GE’s project is one of eight being funded by the U.S. Army’s Combat Capabilities Development Command Army Research Laboratory to advance autonomous, off-road navigation capabilities for military ground vehicles. The Army is looking to enhance autonomous vehicle capabilities to perform safely and reliably in complex battlefield environments such as wooded areas where paths are unstructured, conditions uncertain and for which no maps exist to provide direction.

GE researchers believe one of the big challenges to enabling autonomous, off-road capabilities is developing a system that is risk aware. The key, Shiraj Sen, a Senior Robotics Scientist at GE Research and the Principal Investigator for this program, says is to introduce a little humility into your autonomous vehicle system.

“We will be integrating a new algorithmic approach GE has developed called Humble AI, which will enable our system to decipher known paths from uncertain paths much like a human might do hiking through the forest,” Sen says. “Essentially, GE’s autonomous system will be able to process the information our vision and LIDAR technologies gather to determine where it’s safe to drive and where it’s not safe to drive through highly unstructured environments.”

Sen noted that GE will be leveraging learnings from its application of Humble AI in other major industrial applications such as industrial field service and wind turbine operations where safety and reliably are paramount.

“Over the past few years, GE has successfully field-tested robotics and autonomous systems in a number of domains.  As we move toward environments with more uncertainty such as what we’re looking at with SARA, integrating Humble AI concepts makes a lot of sense.”

Sen explained that Humble AI delivers safe control of a system, for example a wind turbine, when it is familiar with a given operating scenario. It is within its so-called “zone of competency.” When the system falls outside the zone of competency and a new operating scenario emerges that the algorithm has never seen, it takes a step back and places the turbine into default safe mode.  Following that, our approach estimates the uncertainty in the robot’s machine-learned perceptual models and uses that knowledge to drive robot behavior. We believe that such risk-aware techniques lead to faster operational speed, by virtue of the robot requiring fewer and less-involved human interventions.

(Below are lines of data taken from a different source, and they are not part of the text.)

-- ==== Sys2Proof/Tests/Slice0.lean ====
section
/-! SUPPORT. The tests: ill-formed command bytes, decoded words, worked examples of the spec (spec/95_test_vectors.md, whose vector
each docstring names), single steps, and for every obligation with hypotheses a state that meets them. -/

namespace Sys2Proof.Tests

open Sys2Proof.Machine Sys2Proof.Claims

/-! ## Helpers -/

/-- An attached, ready, two-sided drive that is not write-protected (the standard environment). -/
def demoUnit : DriveUnit := { DriveUnit.empty with attached := true, ready := true, twoSided := true }

/-- Power-on at instant 500 in the standard environment: drives 0 and 1 present, `STEP_UNIT` = 1 ms, no poll armed. -/
def demo : State :=
  { State.reset with
    par := { Config.params with stepUnit := 1000000000000000 }
    pollTimer := none
    now := 500
    units := { s0 := demoUnit, s1 := demoUnit, s2 := DriveUnit.empty, s3 := DriveUnit.empty } }

/-- The demo state with drive 0 changed. -/
def with0 (f : DriveSlot → DriveSlot) : State := demo.updSlot .d0 f

/-- The demo state with the Drive collaborator of drive 0 changed. -/
def withUnit0 (f : DriveUnit → DriveUnit) : State := demo.updUnit .d0 f

/-- Drive 0 in the middle of a command that uses the engine. -/
def running (op : Op) (m : MainState) (sub : SubState) (st : LiveState) : State :=
  { with0 fun x => { x with mainState := m, subState := sub, live := true } with
    phase := .execution
    cur := { op := op, c := 5, r := 3, n := 2, eot := 3, sectorSize := 512 }
    live := some (newTransfer .d0 st 500) }

/-- Drive 0 in a command that uses the engine, no transfer running. -/
def pending (op : Op) (m : MainState) (sub : SubState) : State :=
  { with0 fun x => { x with mainState := m, subState := sub } with
    phase := .execution
    cur := { op := op, c := 5, r := 3, n := 2, eot := 3, sectorSize := 512 } }

/-- A transfer of drive 0 with these CRC and header bytes. -/
def header (crc : BitVec 16) (c h r n : Byte) : LiveTransfer :=
  { newTransfer .d0 .readIdBlock 500 with crc := crc, idbuf := { c := c, h := h, r := r, n := n } }

/-- The next state of an answer passes a test. -/
def answers (r : Result) (p : State → Bool) : Bool :=
  match r with
  | .next t => p t
  | _ => false

/-- An answer is this refusal. -/
def refuses (r : Result) (x : Refusal) : Bool :=
  match r with
  | .refused y => x == y
  | _ => false

/-! ## Ill-formed command bytes, one for each check -/

theorem test_wf_refuses_no_bytes : wellFormedBytes [] = false := by decide

theorem test_wf_refuses_family_opcode : knownOpcode [0x10] = false ∧ wellFormedBytes [0x10] = false := by decide

theorem test_wf_refuses_invalid_opcode : knownOpcode [0x01] = false ∧ wellFormedBytes [0x01] = false := by decide

theorem test_wf_refuses_too_short : completeLength [0x03, 0xDF] = false ∧ wellFormedBytes [0x03, 0xDF] = false := by
  decide

theorem test_wf_refuses_too_long : completeLength [0x08, 0x00] = false ∧ wellFormedBytes [0x08, 0x00] = false := by decide

theorem test_wf_accepts_specify : wellFormedBytes [0x03, 0xDF, 0x02] = true := by decide

/-! ## Decoding of words written out from the encodings (R101 to R107, V-DEC) -/

theorem test_decode_readTrack : decode [0b01000010, 0b00000110, 5, 1, 3, 2, 9, 0x1B, 0xFF] =
    .known (.readTrack true true .d2 ⟨5, 1, 3, 2, 9, 0x1B, 0xFF⟩) [] := by decide

theorem test_decode_specify : decode [0b00000011, 0b11011111, 0b00000010] = .known (.specify 13 15 1 false) [] := by decide

theorem test_decode_senseDriveStatus : decode [0b00000100, 0b00000111] = .known (.senseDriveStatus true .d3) [] := by decide

theorem test_decode_writeData : decode [0b01100101, 0b00000001, 5, 0, 3, 2, 3, 0x1B, 0xFF] =
    .known (.writeData false true false .d1 ⟨5, 0, 3, 2, 3, 0x1B, 0xFF⟩) [] := by decide

theorem test_decode_readData : decode [0b11100110, 0b00000000, 5, 0, 3, 2, 3, 0x1B, 0xFF] =
    .known (.readData true true true false .d0 ⟨5, 0, 3, 2, 3, 0x1B, 0xFF⟩) [] := by decide

theorem test_decode_recalibrate : decode [0b10000111, 0b11111110] = .known (.recalibrate .d2) [] := by decide

theorem test_decode_senseInterruptStatus : decode [0b00001000] = .known .senseInterruptStatus [] := by decide

theorem test_decode_writeDeletedData : decode [0b10001001, 0b00000100, 5, 1, 3, 2, 3, 0x1B, 0xFF] =
    .known (.writeDeletedData true false true .d0 ⟨5, 1, 3, 2, 3, 0x1B, 0xFF⟩) [] := by decide

theorem test_decode_readId : decode [0b01001010, 0b00000001] = .known (.readId true false .d1) [] := by decide

theorem test_decode_readDeletedData : decode [0b00101100, 0b00000011, 5, 0, 3, 2, 3, 0x1B, 0xFF] =
    .known (.readDeletedData false false true false .d3 ⟨5, 0, 3, 2, 3, 0x1B, 0xFF⟩) [] := by decide

theorem test_decode_formatTrack : decode [0b01001101, 0b00000000, 0x02, 0x01, 0x54, 0xE5] =
    .known (.formatTrack true false .d0 0x02 0x01 0x54 0xE5) [] := by decide

theorem test_decode_seek : decode [0b01001111, 0b00000101, 0x0A] = .known (.seek true .d1 0x0A) [] := by decide

theorem test_decode_configure : decode [0b00010011, 0x00, 0x57, 0x20] = .known (.configure 0x57 0x20) [] := by decide

theorem test_decode_lock : decode [0b10010100] = .known (.lock true) [] ∧ decode [0b00010100] = .known (.lock false) [] := by
  decide

/-- V-DEC: bits above a command's own are ignored, relative seek and the family's opcodes are refused, the rest invalid. -/
theorem test_decode_rejects : decode [0x8F, 0, 0] = .refused .relativeSeek ∧ decode [0x8E] = .refused .dumpreg ∧
    decode [0x16] = .refused .verify ∧ decode [0xC0] = .invalid ∧ decode [0x1F] = .invalid ∧ decode [] = .incomplete ∧
    decode [0x46, 0x00] = .incomplete := by decide

theorem test_encode_readData : encode (.readData true true true false .d0 ⟨5, 0, 3, 2, 3, 0x1B, 0xFF⟩) =
    [0xE6, 0x00, 5, 0, 3, 2, 3, 0x1B, 0xFF] := by decide

/-- A table word: byte 0 in bits 7 to 0, and zeros above `nbits`. -/
theorem test_table_word : decodeTableWord 24 0x02DF03 = some (.specify 13 15 1 false) ∧
    decodeTableWord 8 0x46 = some (.readData false true false false .d0 ⟨0, 0, 0, 0, 0, 0, 0⟩) ∧
    decodeTableWord 8 0x10 = none := by decide

/-! ## The PLL (V-PLL-0 to V-PLL-6) -/

/-- V-PLL-0: the nominal periods of the rates. -/
theorem test_nominal_periods : nominalPeriod (rateTable 0) true = 1000000000000 ∧
    nominalPeriod (rateTable 1) true = 1666666666666 ∧ nominalPeriod (rateTable 1) false = 3333333333333 ∧
    nominalPeriod (rateTable 2) false = 4000000000000 ∧ nominalPeriod (rateTable 3) true = 500000000000 := by decide

/-- A PLL at instant 0 with the abstract nominal period 1000. -/
def pll1000 : Pll := pllSetClock (pllReset Pll.reset 0) 1000

/-- `n` calls of `NextBit(∞)`: for each call the cell, `ctime`, `period`, `phase_adjust` and `freq_hist`. -/
def trace (f : List Int) : Nat → Pll → List (Bool × Int × Int × Int × Int)
  | 0, _ => []
  | n + 1, p =>
    match nextBit p (fluxAfter f p.ctime) (pllWindowEnd p) with
    | none => []
    | some (b, q) => (b, q.ctime, q.period, q.phaseAdjust, q.freqHist) :: trace f n q

/-- V-PLL-1, the worked example of R145. -/
theorem test_pll_worked_example : trace [600, 1600, 2700, 3650, 5000] 7 pll1000 =
    [(true, 1000, 1000, 65, 1), (true, 2065, 1001, 22, 2), (true, 3088, 1006, 72, 3), (true, 4166, 1006, -8, -1),
      (true, 5164, 1006, 220, 1), (false, 6390, 1006, 0, 1), (false, 7396, 1006, 0, 1)] := by decide

/-- V-PLL-2: a transition at a window's end is never seen, one at the centre gives no correction, and the second of two in
a window is skipped. -/
theorem test_pll_window_ends : trace [1000] 2 pll1000 = [(false, 1000, 1000, 0, 0), (false, 2000, 1000, 0, 0)] ∧
    trace [500] 1 pll1000 = [(true, 1000, 1000, 0, 0)] ∧
    trace [200, 900] 2 pll1000 = [(true, 1000, 1000, -195, -1), (false, 1805, 1000, 0, -1)] := by decide

/-- V-PLL-3: a window that ends after the deadline is not processed, one that ends at it is. -/
theorem test_pll_deadline : nextBit pll1000 (some 500) 999 = none ∧
    (nextBit pll1000 (some 500) 1000).map (fun r => (r.1, r.2.ctime)) = some (true, 1000) := by decide

/-- V-PLL-6: the cells written for 4E end at 1000 to 16000 and append a transition at the middle of each 1 cell. -/
theorem test_pll_write : ((byteBits 0x92 ++ byteBits 0x54).foldl
      (fun p b => (writeBit p b (pllWriteEnd p)).getD p) (pllStartWriting pll1000 0)).writeBuffer =
    [500, 3500, 6500, 9500, 11500, 13500] := by decide

/-- V-PLL-6: a cell that ends after the deadline is not written. -/
theorem test_pll_write_deadline : writeBit { pll1000 with ctime := 15000 } true 15999 = none := by decide

/-! ## The codec and the CRC (V-ENC, V-CRC) -/

/-- V-ENC-1. -/
theorem test_mfm_words : mfmEncode 0x00 false = (0xAAAA, false) ∧ mfmEncode 0x00 true = (0x2AAA, false) ∧
    mfmEncode 0x4E false = (0x9254, false) ∧ mfmEncode 0xA1 true = (0x44A9, true) ∧ mfmEncode 0xC2 false = (0x52A4, false) ∧
    mfmEncode 0xFE true = (0x5554, false) ∧ mfmEncode 0xFC true = (0x5552, false) ∧ mfmEncode 0xE5 false = (0x5491, true) := by
  decide

/-- V-ENC-2. -/
theorem test_fm_words : fmEncode 0x00 = 0xAAAA ∧ fmEncode 0xFB = 0xFFEF ∧ fmEncode 0xF8 = 0xFFEA ∧ fmEncode 0x4E = 0xBAFE ∧
    fmEncode 0xE5 = 0xFEBB := by decide

/-- V-CRC-1, V-CRC-2. -/
theorem test_crc_values : crcBytes 0xFFFF [0x31, 0x32, 0x33, 0x34, 0x35, 0x36, 0x37, 0x38, 0x39] = 0x29B1 := by decide +kernel

theorem test_crc_after_marks : crcBytes 0xFFFF [0xA1] = crcAfterSync ∧ crcBytes 0xFFFF [0xFE] = crcAfterFmHeader ∧
    crcBytes 0xFFFF [0xFB] = crcAfterFmData ∧ crcBytes 0xFFFF [0xF8] = crcAfterFmDeleted := ⟨rfl, rfl, rfl, rfl⟩

/-- V-CRC-5, V-CRC-6: the residual of a header, and of the header with one bit flipped. -/
theorem test_crc_residual : crcBytes 0xFFFF [0xA1, 0xA1, 0xA1, 0xFE, 5, 0, 3, 2, 0x10, 0x48] = 0 ∧
    crcBytes 0xFFFF [0xA1, 0xA1, 0xA1, 0xFE, 5, 0, 3, 3, 0x10, 0x48] = 0x3730 := by decide +kernel

/-- V-ENC-4: an FM header's cells, mark first, assembled by the reader from the mark on. -/
theorem test_read_fm_header : (readWord (resync (newTransfer .d0 .readIdBlock 0) crcAfterFmHeader .readIdBlock)
    ([0xAABB, 0xAAAA, 0xAAAF, 0xAAAA, 0xAAEA, 0xFEBA].flatMap wordCells)).crc = 0 := by decide +kernel

/-! ## The FIFO and the multi-sector advance (V-FIFO, spec/95_test_vectors.md section 5) -/

/-- The bytes 1 to `n` pushed by the engine. -/
def pushed (n : Nat) (s : State) : State :=
  (List.range n).foldl (fun s k => enginePush (BitVec.ofNat 8 (k + 1)) s) s

/-- V-FIFO-4: the 17th push overruns. -/
theorem test_fifo_overrun : (pushed 17 demo).fifo.length = 16 ∧ (pushed 17 demo).fifo.getLast? = some 16 ∧
    (pushed 17 demo).st1 = 0x10 := by decide

/-- V-FIFO-2: with threshold 8 the eighth push requests the host. -/
theorem test_fifo_threshold : (pushed 7 { demo with fifocfg := 0x57 }).internalDrq = false ∧
    (pushed 8 { demo with fifocfg := 0x57 }).internalDrq = true := by decide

“Our objective is safe and reliable autonomy that operates over long distances of rugged, unplanned terrain,” says Eric Spero, SARA program manager. “Integrating a risk-aware planner into our autonomy stack will help our representative autonomous vehicles quickly learn and adapt.”

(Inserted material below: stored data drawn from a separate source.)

-- ==== Sys2Proof/Machine/State.lean ====
section
/-! DEFINITION. The state of the block as plain data (10_state.md), the reasons a step can stop, and the state right
after reset. -/

namespace Sys2Proof.Machine

/-- RAM as the bytes that differ from what an unlisted address reads as, in rising address order (R47;
`Memory.wf` in Machine/Memory.lean is the form). -/
abbrev Memory := List Host.Cell

/-- A device mapping `{base, size, dev}` (10_state.md R50, 20_memory.md R80). -/
structure DeviceMapping where
  base : Word
  size : Nat
  dev  : Nat
deriving DecidableEq, Repr

/-- The execution faults (60_exceptions.md R301, R307 to R309, R313, R314). An execution fault is no stop of the
model: the step takes it, to a next state that is halted (R302). -/
inductive ExecFault where
  | invalidRegister
  | stackOverflow
  | stackUnderflow
  | unimplementedOpcode
  | inputFailure
deriving DecidableEq, Repr

/-- What the host input stream answers to one read (00_scope.md R10, 45_io_halt.md R284). -/
inductive InputAnswer where
  | value (v : Word)
  | failure
deriving DecidableEq, Repr

/-- The report of the last step (10_state.md R52 a and c, R64; 40_cycle.md R180): the model's own field.
`idle`: no step since reset, program load or snapshot restore. `executed`, `alreadyHalted`, `execFault`: the outcome
of R180. `waitIn`: an IN waits on the input stream, so its step has no outcome yet (45_io_halt.md R283).
The outcomes `StructError` and `Refused` of R180 are the model's fault and refusal outcomes. -/
inductive Status where
  | idle
  | executed
  | alreadyHalted
  | execFault (code : ExecFault)
  | waitIn
deriving DecidableEq, Repr

/-- The structural errors of a step (60_exceptions.md R303): the step aborts, no state changes, and the error is
surfaced to the caller. All are safe: the model stops with the error the spec names. -/
inductive Fault where
  /-- DECODE_OUT_OF_RANGE (R310), raised by the fetch of any step. Safe. -/
  | decodeOutOfRange
  /-- MEM_OUT_OF_RANGE (R311), raised by LOAD, STORE, PUSH and CALL. Safe. -/
  | memOutOfRange
  /-- DEVICE_FAULT (R312), raised by LOAD, STORE, PUSH, POP, CALL and RET at a failing device. Safe. -/
  | deviceFault
deriving DecidableEq, Repr

/-- The steps the model gives no meaning (60_exceptions.md R305). -/
inductive Refusal where
  /-- An instruction whose meaning is not written yet, by its mnemonic; raised by no arm of `exec` here. Safe. -/
  | notModelled (mnemonic : String)
  /-- REFUSED_DEVICE_FETCH (20_memory.md R84), raised by a fetch that meets a device window: the spec itself
  refuses this step, since its source does not settle it. Safe. -/
  | deviceFetch
deriving DecidableEq, Repr

/-- The state of the block (10_state.md). -/
structure State where
  /-- The parameters, fixed at construction (00_scope.md R9). -/
  cfg : Config
  /-- The register file R0 to R7 (R30). -/
  x : Vector Word 8
  /-- PC (R35). -/
  pc : Word
  /-- SP (R39). -/
  sp : Word
  /-- FLAGS; bit 0 is Z (R40). -/
  flags : Word
  /-- The state of the two-state machine (R44). -/
  halted : Bool
  /-- RAM (R47). -/
  ram : Memory
  /-- DEVMAP, in registration order (R50). -/
  devmap : List DeviceMapping
  /-- BP, in rising address order (R51). -/
  bp : List Word
  /-- The answers of the host input stream that no IN has taken yet, oldest first (R63; 00_scope.md R10). -/
  inp : List InputAnswer
  /-- The values OUT has emitted, oldest first (R63; 00_scope.md R10). -/
  out : List Word
  /-- The device accesses made, oldest first (20_memory.md R94): the model's own field, what DEV_ORACLE's
  free answers are a function of. -/
  devLog : List DeviceEvent
  /-- The report of the last step: the model's own field (R52, R64). -/
  status : Status
  /-- The refusal mark of the run: a refusal has been met (60_exceptions.md R305, 40_cycle.md R180). -/
  refusalMark : Bool
deriving DecidableEq, Repr

/-- The machine right after construction with the default configuration (10_state.md R55, 70_reset_and_hazards.md
R350, R351). RAM lists nothing: INIT_RAM is all zero (DESIGN CHOICE, notes/assumptions/1.md). -/
def State.reset : State where
  cfg := defaultConfig
  x := Vector.replicate 8 0
  pc := 0
  sp := BitVec.ofNat 32 (defaultConfig.memSize - 4)
  flags := 0
  halted := false
  ram := []
  devmap := []
  bp := []
  inp := []
  out := []
  devLog := []
  status := .idle
  refusalMark := false

/-- The three outcomes of one step of this machine. -/
abbrev StepResult := Host.Outcome State Fault Refusal

end Sys2Proof.Machine
end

“Combining Humble AI with risk-aware planning, we could ultimately design an autonomous vehicle navigation system that not only mimics a human’s capacity to assess risk, but also learn on the fly as it navigates unknown or unstructured territory,” Sen said.

The GE Research Robotics Team will be developing their risk-aware autonomous vehicle navigation system in a very iterative process over the next few months.  The Team will demonstrate their technology on a small-scale ground vehicle with the Army in November.